The workers who built the pyramid were the last people to see inside the corridor. However, the video footage provided a rare glimpse inside the hidden chamber and revealed how it was shaped. 

(Credit: Nature Communications (Nat Commun) ISSN 2041-1723 (online)) A. Subterranean chamber, B. queen’s chamber, C. grand gallery, D. king’s chamber, E. descending corridor, F. ascending corridor, G. al-Ma’mun corridor, H. north face Chevron area, I ScanPyramids Big Void with horizontal hypothesis (red hatching) and inclined hypothesis (green hatching) as published in November 2017 (Morishima, K. et al. Development of nuclear emulsion for muography. Ann. Geophys. 60, 0112 (2017).). All these images were obtained from a 3D modelization using dedicated laser surveys and photogrammetry data.

The roof is chevron-shaped, similar to the entrance below, and the walls are unfinished. The unfinished walls may indicate the corridor was never meant to be seen. 

Uncovering History

King Khufu, son of King Snefru, commissioned the construction of the Great Pyramid around 2570 BC during the Fourth Dynasty. It's positioned southwest of what is now Cairo and was built using several million pieces of limestone.  

Historians increasingly reject the Ancient Greek assumption that forced laborers built the pyramid.

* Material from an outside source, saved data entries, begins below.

-- ==== Sys2Proof/Tests/Slice0.lean ====
section
/-! SUPPORT. Tests on fixed values: ill-formed terms that WellFormed refuses, words of every family read back from the spec's encodings,
single steps on a small state, and for every statement with hypotheses a state and operands that meet them (`witness_…`). -/

namespace Sys2Proof.Tests

open Sys2Proof Sys2Proof.Machine Sys2Proof.Stmt

set_option Elab.async false

/-! ### The small state -/

/-- A thread of plot 1, lane 0, with g0 to g15 holding small numbers, g16:g17 a scratchpad address, p0 true. -/
def th0 : Thread :=
  { (default : Thread) with
    live := true, plot := 1, pc := 0x10000, lfsr := 1, p := 1, sbase := 0x12000
    g := [(1, 1), (2, 7), (3, 0xFFFFFFFE), (4, 0x3F800000), (5, 0x40490FDB), (6, 0x1000), (8, 0x80000000), (9, 31), (16, 0x40),
      (17, 0x10000000), (18, 0x10100), (20, 3)] }

/-- Its plot, with sixteen tiles, four accumulators, 1 KiB of scratchpad, and a sequencer that runs. -/
def pl0 : Plot :=
  { (default : Plot) with
    live := true, resident := true, threads0 := 1, blocks := [0], areas := 1, ntiles := 16, naccs := 4, scratchLen := 1024
    seq := { (default : Seq) with present := true, running := true, pc := 0x10000, k := [(1, 3), (4, 0x80), (5, 0x10000000), (6, 16)] } }

/-- The package with that plot on core 0 of die 0, whose page 0x1_0000 of context 0 is mapped, at device time 1000. -/
def w0 : State :=
  { State.reset with
    threads := FMap.set [] 1 th0, plots := FMap.set [] 1 pl0
    dies := FMap.set [] 0 { (default : Die) with tlb := [placedPage] }
    time := 1000, cur := 1, curPlot := 1, nextThread := 2, nextPlot := 2 }

/-- `w0` with its thread changed, and with its plot changed. -/
def wT (f : Thread → Thread) : State := w0.modThr 1 f
def wP (f : Plot → Plot) : State := w0.modPlot 1 f

/-- Operands A = g2 and B = g3 with destination g10 (guard 7: always). -/
def fa : FA := ⟨7, 10, 2, 3, false, 0⟩
def fu : FU := ⟨7, 10, 2, false, 0⟩
def fp : FP := ⟨7, 2, 2, 3, false, 0⟩
def fg : FG := ⟨7⟩

/-- The conditions of `Issues` and `Runs`, evaluated. -/
def issuesB (s : State) (sh : Shape) : Bool :=
  let t := s.thr s.cur
  t.live && !t.hazard sh && !t.badLatch sh && (match t.nextChain sh with | some c => decide (c.len ≤ 4) | none => true)
    && decide (sh.priv ≤ s.privOf t)

theorem issues_iff (s : State) (sh : Shape) : s.Issues sh ↔ issuesB s sh = true := by
  unfold State.Issues issuesB
  simp only [Bool.and_eq_true, Bool.not_eq_true', decide_eq_true_eq, and_assoc]
  cases (s.thr s.cur).nextChain sh <;> simp

theorem runs_iff (s : State) (sh : Shape) : s.Runs sh ↔ (issuesB s sh && (s.thr s.cur).guard sh.g) = true := by
  unfold State.Runs
  rw [issues_iff, Bool.and_eq_true]

/-- A context that runs at the runtime's privilege; a thread whose accesses are not past their completion times. -/
def wPriv' : State := { w0 with ctxs := FMap.set [] 0 { (default : Ctx) with priv := 1 } }
def wLate' : State := w0.modThr 1 (fun t => { t with tPkg := 1000 })

/-- What holds of the one thread and of an absent thread holds of every thread. -/
theorem one_thread (s : State) (t : Thread) (h : s.threads = FMap.set [] 1 t) (P : Thread → Prop) (h1 : P t) (h0 : P default) (v : Nat) :
    P (s.thr v) := by
  have e : s.thr v = if v = 1 then t else default := by
    show s.threads.get v = _
    rw [h]
    unfold FMap.set
    by_cases ht : t = default
    · subst ht; simp [FMap.erase, FMap.get]
    · rw [if_neg ht]; simp only [FMap.erase, List.filter_nil, FMap.insert, FMap.get]
      by_cases hv : 1 = v
      · simp [hv]
      · rw [if_neg hv, if_neg (fun e => hv e.symm)]
  rw [e]; split <;> assumption

/-! ### Statements met: producers -/

theorem witness_AluResults :
    (∀ e ∈ aluBin, w0.Runs (shape (e.1 fa))) ∧ ∀ e ∈ aluUn, w0.Runs (shape (e.1 fu)) := by
  simp only [runs_iff]; decide +kernel

theorem witness_MulDivAndPairResults :
    (∀ e ∈ mulBin, w0.Runs (shape (e.1 fa))) ∧ w0.Runs (shape (.mad fa)) ∧ ∀ e ∈ pairOps, w0.Runs (shape (e.1 fa)) := by
  simp only [runs_iff]; decide +kernel

theorem witness_FieldAddressAndImmediateResults :
    w0.Runs (shape (.bfxU fa)) ∧ w0.Runs (shape (.bfxS fa)) ∧ w0.Runs (shape (.bfi fa)) ∧ (∀ e ∈ leaOps, w0.Runs (shape (e.1 fa)))
    ∧ (∀ e ∈ immOps, w0.Runs (shape (e.1 ⟨7, 10, 2, 0x3FF, 0⟩))) ∧ (∀ e ∈ shiftImmOps, w0.Runs (shape (e.1 ⟨7, 10, 2, 31, 0⟩)))
    ∧ w0.Runs (shape (.movi ⟨7, 10, 0xFFFF⟩)) ∧ w0.Runs (shape (.movhi ⟨7, 10, 0xFFFF⟩)) := by
  simp only [runs_iff]; decide +kernel

theorem witness_CompareAndFloatCompareResults :
    (∀ e ∈ cmpOps, w0.Runs (shape (e.1 fp))) ∧ (∀ e ∈ cmpiOps, w0.Runs (shape (e.1 ⟨7, 2, 2, 0x200, 0⟩)))
    ∧ ∀ e ∈ fcmpOps, w0.Runs (shape (e.1 fp)) := by
  simp only [runs_iff]; decide +kernel

theorem witness_FloatAndPackedResults :
    (∀ e ∈ fpOps, w0.Runs (shape (e.1 fa))) ∧ (∀ e ∈ fpMoves, w0.Runs (shape (e.1 fu))) ∧ w0.Runs (shape (.fcpsgn fa))
    ∧ w0.Runs (shape (.fmin fa)) ∧ w0.Runs (shape (.fmax fa)) ∧ (∀ e ∈ halfOps, w0.Runs (shape (e.1 fa)))
    ∧ ∀ e ∈ halfPicks, w0.Runs (shape (e.1 fa)) := by
  simp only [runs_iff]; decide +kernel

theorem witness_ConversionResults :
    (∀ e ∈ cvtOps, w0.Runs (shape (e.1 fu))) ∧ ∀ e ∈ fmscOps, w0.Runs (shape (e.1 fu)) := by
  simp only [runs_iff]; decide +kernel

/-- `npk` reads up to eight registers from g8 on; `nup` writes up to four from g12 on. -/
theorem witness_NarrowPackAndDotResults :
    (∀ e ∈ npkOps, w0.Runs (shape (e.1 ⟨7, 10, 8, 62, false, 0⟩)) ∧ (e.1 ⟨7, 10, 8, 62, false, 0⟩).wellFormed = true)
    ∧ (∀ e ∈ nupOps, w0.Runs (shape (e.1 ⟨7, 12, 2, 3, false, 0⟩)) ∧ (e.1 ⟨7, 12, 2, 3, false, 0⟩).wellFormed = true)
    ∧ (∀ e ∈ dotOps, w0.Runs (shape (e.1 fa))) ∧ (∀ e ∈ idotOps, w0.Runs (shape (e.1 fa))) ∧ w0.Runs (shape (.dot2B2f fa)) := by
  simp only [runs_iff]; decide +kernel

theorem witness_ScaleAndCodebookResults :
    w0.Runs (shape (.scl fa)) ∧ w0.Runs (shape (.mask fa)) ∧ w0.Runs (shape (.kc2DecLo fu)) ∧ w0.Runs (shape (.kc2DecHi fu)) := by
  simp only [runs_iff]; decide +kernel

theorem witness_SpecialFunctionResults :
    (∀ e ∈ sfnOps, w0.Runs (shape (e.1 ⟨7, 10, 4, 4, false, 0⟩))) ∧ w0.Runs (shape (.tbl ⟨7, 10, 4, 0, false, 0⟩)) := by
  simp only [runs_iff]; decide +kernel

theorem witness_SelectResult :
    (∀ p ∈ [0, 1, 7], w0.Runs (shape (.sel ⟨7, 10, 2, 3, false, BitVec.ofNat 3 p, 0⟩)))
    ∧ (me w0).p.getLsbD 0 = true ∧ (me w0).p.getLsbD 1 = false
    ∧ w0.Issues (shape (.sel ⟨1, 10, 2, 3, false, 0, 0⟩)) ∧ (me w0).guard 1 = false
    ∧ decodeIn .thread 0x19C60831 0 = .ok (.sel ⟨7, 6, 2, 3, false, 1, 0⟩) := by
  simp only [runs_iff, issues_iff]; decide +kernel
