-- ==== Sys2Proof/Machine/Alu.lean ====
section
/-! DEFINITION. Register loads, arithmetic, logic, shifts and the random byte (spec/43_alu.md). Operands are read from
the state before the first write (spec/40_cycle.md R60). -/

namespace Sys2Proof.Machine

/-- `6XNN`: VX <- NN (R75). -/
def execLdImm (x : Reg) (nn : Byte) (s : State) : Host.Outcome State Fault Refusal := .next (s.setV x nn)

/-- `7XNN`: VX <- (VX + NN) mod 256, VF not written (R76). -/
def execAddImm (x : Reg) (nn : Byte) (s : State) : Host.Outcome State Fault Refusal :=
  .next (s.setV x (s.getV x + nn))

/-- `8XY0`: VX <- VY (R77). -/
def execLdReg (x y : Reg) (s : State) : Host.Outcome State Fault Refusal := .next (s.setV x (s.getV y))

/-- `8XY1`: VX <- VX OR VY, VF not written (R78). -/
def execOrReg (x y : Reg) (s : State) : Host.Outcome State Fault Refusal :=
  .next (s.setV x (s.getV x ||| s.getV y))

/-- `8XY2`: VX <- VX AND VY, VF not written (R79). -/
def execAndReg (x y : Reg) (s : State) : Host.Outcome State Fault Refusal :=
  .next (s.setV x (s.getV x &&& s.getV y))

/-- `8XY3`: VX <- VX XOR VY, VF not written (R80). -/
def execXorReg (x y : Reg) (s : State) : Host.Outcome State Fault Refusal :=
  .next (s.setV x (s.getV x ^^^ s.getV y))

/-- `8XY4`: VF <- carry, VX <- sum mod 256 (R81). -/
def execAddReg (x y : Reg) (s : State) : Host.Outcome State Fault Refusal :=
  .next (s.flagThenResult (carryOut (s.getV x) (s.getV y)) x (s.getV x + s.getV y))

/-- `8XY5`: VF <- not-borrow, VX <- (VX - VY) mod 256 (R82). -/
def execSubReg (x y : Reg) (s : State) : Host.Outcome State Fault Refusal :=
  .next (s.flagThenResult (notBorrow (s.getV x) (s.getV y)) x (s.getV x - s.getV y))

/-- `8XY6`: VF <- VX[0], VX <- VX >> 1, logical; Y is not used (R83). -/
def execShr (x _y : Reg) (s : State) : Host.Outcome State Fault Refusal :=
  .next (s.flagThenResult (droppedLow (s.getV x)) x (s.getV x >>> 1))

/-- `8XY7`: VF <- not-borrow of VY - VX, VX <- (VY - VX) mod 256 (R84). -/
def execSubn (x y : Reg) (s : State) : Host.Outcome State Fault Refusal :=
  .next (s.flagThenResult (notBorrow (s.getV y) (s.getV x)) x (s.getV y - s.getV x))

/-- `8XYE`: VF <- VX[7], VX <- (VX << 1) mod 256; Y is not used (R85). -/
def execShl (x _y : Reg) (s : State) : Host.Outcome State Fault Refusal :=
  .next (s.flagThenResult (droppedHigh (s.getV x)) x (s.getV x <<< 1))

/-- `CXNN` with the draw given: VX <- rnd AND NN (R86). -/
def State.maskedDraw (s : State) (rnd : Byte) (x : Reg) (nn : Byte) : State := s.setV x (rnd &&& nn)

/-- `CXNN`: the draw is the free value of this cycle (R6, R86; log entry 2). -/
def execRnd (x : Reg) (nn : Byte) (s : State) : Host.Outcome State Fault Refusal :=
  .next (s.maskedDraw (Config.rnd s.draws) x nn)

end Sys2Proof.Machine
end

Instead, they are proposing the pyramid was built by skilled laborers who considered it an honor to work on the king's memorial. These workers learned from previous dynasties' pyramid problems and successes. Some utilized stabilizing corridors. Others created underground chambers. The Great Pyramid includes both.


Read More: Who Built the Egyptian Pyramids? Not Slaves


In 1970, a Nobel Prize-winning physicist, Luis W. Alvarez, proposed using cosmic-ray muon detection to see inside the ancient pyramids. The technology has indeed helped scientists confirm the presence of intentional but hidden spaces.  

The presence of both hidden rooms has the potential to tell engineers more about how the structure was built. And there was also the possibility a corridor might lead to a hidden chamber with antiquities that could tell historians more about ancient life in Egypt.